Some limitations of the present study should also be considered. First, because thalassemia data were collected from two hospitals, we did not obtain sufficient data with demographic variables for evaluation. Second, the data available mainly focuses on particular age groups, which could impact the results of our study. Therefore, we need to use sufficient data as proposed by [85] for further evaluation. Further research is warranted to validate its diagnostic value in a population consists of microcytic anemia and various types of anemia.

Conclusion

Therapies for BTT management not only cost a lot but also need lifelong commitment to sustain life. Early detection through screening based on RBC parameters is thus a feasible cost- and resource-saving option.
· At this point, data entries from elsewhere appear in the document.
-- ==== Sys2Proof/Laws/Ops.lean ====
section
/-! SUPPORT. What each shared operation of Machine/Ops.lean can do, said once. -/

namespace Sys2Proof.Machine

/-! ### Diagnostics -/

section Diag

variable (s : State) (code : DiagCode) (a v : Byte)

@[simp] theorem State.diag_caps : (s.diag code a v).caps = s.caps := by unfold State.diag; split <;> rfl
@[simp] theorem State.diag_shadow : (s.diag code a v).shadow = s.shadow := by unfold State.diag; split <;> rfl
@[simp] theorem State.diag_scr : (s.diag code a v).scr = s.scr := by unfold State.diag; split <;> rfl
@[simp] theorem State.diag_fsm : (s.diag code a v).fsm = s.fsm := by unfold State.diag; split <;> rfl
@[simp] theorem State.diag_core : (s.diag code a v).core = s.core := by unfold State.diag; split <;> rfl
@[simp] theorem State.diag_pins : (s.diag code a v).pins = s.pins := by unfold State.diag; split <;> rfl
@[simp] theorem State.diag_accesses : (s.diag code a v).accesses = s.accesses := by unfold State.diag; split <;> rfl
@[simp] theorem State.diag_script : (s.diag code a v).script = s.script := by unfold State.diag; split <;> rfl
@[simp] theorem State.diag_samples : (s.diag code a v).samples = s.samples := by unfold State.diag; split <;> rfl
@[simp] theorem State.diag_accDone : (s.diag code a v).accDone = s.accDone := by unfold State.diag; split <;> rfl
@[simp] theorem State.diag_accRdata : (s.diag code a v).accRdata = s.accRdata := by unfold State.diag; split <;> rfl
@[simp] theorem State.diag_readShadow (b : Byte) : (s.diag code a v).readShadow b = s.readShadow b :=
  State.readShadow_congr (State.diag_shadow s code a v) b
@[simp] theorem State.diag_event :
    (s.diag code a v).event = if s.caps.hasDiag then some (.diag code a v) else s.event := by
  unfold State.diag; split <;> rfl
@[simp] theorem State.diag_sent :
    (s.diag code a v).sent = if s.caps.hasDiag then .diag code a v :: s.sent else s.sent := by
  unfold State.diag; split <;> rfl

end Diag

/-! ### The core's stack pointers -/

section CoreWrite

variable (s : State) (sp : CoreReg) (v : Byte)

@[simp] theorem State.coreWrite_caps : (s.coreWrite sp v).caps = s.caps := by cases sp <;> rfl
@[simp] theorem State.coreWrite_shadow : (s.coreWrite sp v).shadow = s.shadow := by cases sp <;> rfl
@[simp] theorem State.coreWrite_scr : (s.coreWrite sp v).scr = s.scr := by cases sp <;> rfl
@[simp] theorem State.coreWrite_fsm : (s.coreWrite sp v).fsm = s.fsm := by cases sp <;> rfl
@[simp] theorem State.coreWrite_core :
    (s.coreWrite sp v).core =
      (match sp with
        | .wst => { s.core with wst := v }
        | .rst => { s.core with rst := v }) := by cases sp <;> rfl
@[simp] theorem State.coreWrite_pins : (s.coreWrite sp v).pins = s.pins := by cases sp <;> rfl
@[simp] theorem State.coreWrite_accesses : (s.coreWrite sp v).accesses = s.accesses := by cases sp <;> rfl
@[simp] theorem State.coreWrite_script : (s.coreWrite sp v).script = s.script := by cases sp <;> rfl
@[simp] theorem State.coreWrite_samples : (s.coreWrite sp v).samples = s.samples := by cases sp <;> rfl
@[simp] theorem State.coreWrite_accDone : (s.coreWrite sp v).accDone = s.accDone := by cases sp <;> rfl
@[simp] theorem State.coreWrite_accRdata : (s.coreWrite sp v).accRdata = s.accRdata := by cases sp <;> rfl
@[simp] theorem State.coreWrite_event : (s.coreWrite sp v).event = some (.coreWrite sp v) := by cases sp <;> rfl
@[simp] theorem State.coreWrite_sent : (s.coreWrite sp v).sent = .coreWrite sp v :: s.sent := by cases sp <;> rfl
@[simp] theorem State.coreWrite_readShadow (b : Byte) : (s.coreWrite sp v).readShadow b = s.readShadow b :=
  State.readShadow_congr (State.coreWrite_shadow s sp v) b

end CoreWrite

/-! ### The sequencer -/

/-- Everything an answer can do (43_screen_page.md R97): nothing in `IDLE` or without an answer; complete; or complete
after the auto-increment, when the surface answered Ok to a pixel draw. -/
theorem State.respond_cases (s : State) :
    (s.fsm.phase = .idle ∧ s.respond = s) ∨
    (s.fsm.phase = .waitCon ∧ s.pins.conRsp = none ∧ s.respond = s) ∨
    (s.fsm.phase = .waitCon ∧ s.pins.conRsp ≠ none ∧ s.respond = s.completeWait) ∨
    (s.fsm.phase = .waitFill ∧ s.pins.fillRsp = none ∧ s.respond = s) ∨
    (s.fsm.phase = .waitFill ∧ s.pins.fillRsp = some true ∧ s.fsm.pixel = true ∧
      s.respond = s.autoIncrement.completeWait) ∨
    (s.fsm.phase = .waitFill ∧ s.pins.fillRsp ≠ none ∧ ¬(s.pins.fillRsp = some true ∧ s.fsm.pixel = true) ∧
      s.respond = s.completeWait) := by
  unfold State.respond
  cases hp : s.fsm.phase with
  | idle => exact .inl ⟨rfl, rfl⟩
  | waitCon => cases hr : s.pins.conRsp <;> simp
  | waitFill =>
    cases hr : s.pins.fillRsp with
    | none => simp
    | some ok => cases ok <;> cases hx : s.fsm.pixel <;> simp

section Respond

variable (s : State)

/-- An answer leaves alone what neither the sequencer nor the cursor is. -/
theorem State.respond_frame :
    s.respond.caps = s.caps ∧ s.respond.shadow = s.shadow ∧ s.respond.core = s.core ∧ s.respond.pins = s.pins ∧
    s.respond.accesses = s.accesses ∧ s.respond.script = s.script ∧ s.respond.samples = s.samples ∧
    s.respond.event = s.event ∧ s.respond.sent = s.sent ∧ s.respond.fsm.pixel = s.fsm.pixel := by
  rcases s.respond_cases with ⟨_, h⟩ | ⟨_, _, h⟩ | ⟨_, _, h⟩ | ⟨_, _, h⟩ | ⟨_, _, _, h⟩ | ⟨_, _, _, h⟩ <;>
    rw [h] <;> simp

@[simp] theorem State.respond_caps : s.respond.caps = s.caps := s.respond_frame.1
@[simp] theorem State.respond_shadow : s.respond.shadow = s.shadow := s.respond_frame.2.1
@[simp] theorem State.respond_core : s.respond.core = s.core := s.respond_frame.2.2.1
@[simp] theorem State.respond_pins : s.respond.pins = s.pins := s.respond_frame.2.2.2.1
@[simp] theorem State.respond_accesses : s.respond.accesses = s.accesses := s.respond_frame.2.2.2.2.1
@[simp] theorem State.respond_script : s.respond.script = s.script := s.respond_frame.2.2.2.2.2.1
@[simp] theorem State.respond_samples : s.respond.samples = s.samples := s.respond_frame.2.2.2.2.2.2.1
@[simp] theorem State.respond_event : s.respond.event = s.event := s.respond_frame.2.2.2.2.2.2.2.1
@[simp] theorem State.respond_sent : s.respond.sent = s.sent := s.respond_frame.2.2.2.2.2.2.2.2.1
@[simp] theorem State.respond_pixel : s.respond.fsm.pixel = s.fsm.pixel := s.respond_frame.2.2.2.2.2.2.2.2.2
@[simp] theorem State.respond_readShadow (a : Byte) : s.respond.readShadow a = s.readShadow a :=
  State.readShadow_congr s.respond_shadow a

/-- The cursor's companions are not touched by an answer. -/
theorem State.respond_scr_rest :
    s.respond.scr.sprite = s.scr.sprite ∧ s.respond.scr.autoX = s.scr.autoX ∧ s.respond.scr.autoY = s.scr.autoY ∧
    s.respond.scr.autoSprite = s.scr.autoSprite ∧ s.respond.scr.length = s.scr.length := by
  rcases s.respond_cases with ⟨_, h⟩ | ⟨_, _, h⟩ | ⟨_, _, h⟩ | ⟨_, _, h⟩ | ⟨_, _, _, h⟩ | ⟨_, _, _, h⟩ <;>
    rw [h] <;> simp

end Respond

/-- What an answer does to the cursor and the sequencer depends on the screen registers, the sequencer and the sampled
answer only. -/
theorem State.respond_congr {s t : State} (hscr : t.scr = s.scr) (hfsm : t.fsm = s.fsm) (hpins : t.pins = s.pins) :
    t.respond.scr = s.respond.scr ∧ t.respond.fsm = s.respond.fsm := by
  unfold State.respond
  rw [hfsm, hpins]
  split
  · exact ⟨hscr, hfsm⟩
  · split <;> simp [hscr, hfsm]
  · split
    · exact ⟨hscr, hfsm⟩
    · split <;> simp [hscr, hfsm]

/-! ### Performing a write -/

/-- A write whose row does not touch the shadow file changes the byte at its own address and no other
(10_state.md R14, 40_dispatch.md R59). -/
theorem State.performWrite_readShadow (s : State) (a v : Byte) (row : State → State)
    (h : (row (s.storeShadow a v)).shadow = (s.storeShadow a v).shadow) (b : Byte) :
    (s.performWrite a v row).readShadow b = if b = a then v else s.readShadow b := by
  have := State.readShadow_congr h b
  simpa [State.performWrite] using this

/-- A write whose row does not touch the shadow file keeps its canonical form. -/
theorem State.performWrite_wf {s : State} (hs : Memory.wf s.shadow) (a v : Byte) (row : State → State)
    (h : (row (s.storeShadow a v)).shadow = (s.storeShadow a v).shadow) :
    Memory.wf (s.performWrite a v row).shadow := by
  have : (s.performWrite a v row).shadow = (s.storeShadow a v).shadow := by simp [State.performWrite, h]
  rw [this]
  exact State.storeShadow_wf hs a v

/-! ### The access port -/

/-- An access is accepted in `IDLE` only, and it is the head of the queue (40_dispatch.md R58). -/
theorem State.presented_eq_some {s : State} {t : Txn} :
    s.presented = some t ↔ s.fsm.phase = .idle ∧ s.accesses.head? = some t := by
  unfold State.presented
  cases s.fsm.phase <;> simp

/-- Sampling the inputs does not change what is presented. -/
@[simp] theorem State.takeSample_presented (s : State) : s.takeSample.presented = s.presented := rfl

end Sys2Proof.Machine
end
The results of the present study showed that in a two-step procedure, SCS\(_{BTT}\) can classify all the BTT samples with 100% sensitivity when MCV\(\le\) 80 fl, even if the sample included borderline cases for HbA2 measure or double heterozygotes. The key conclusions from this study are as follows: a single formula fails to ensure all higher performance measures for screening BTT. Therefore, applying MCDM methods to obtain the final ranking can be an excellent solution to select formulae. Second, formulae-based RBC parameters have several advantages independent of clinical suspicion or requisition. This study observed that an MCV value \(\le\) 80 fl can be an essential cut-off for discriminating BTT, but it is insufficient. Therefore, SCS\(_{BTT}\) along with the condition MCV\(\le\) 80 fl was recommended after conducting validation with data collected from a different institute, and it was found that SCS\(_{BTT}\) can classify all the BTT samples with 100% sensitivity when MCV\(\le\) 80 fl.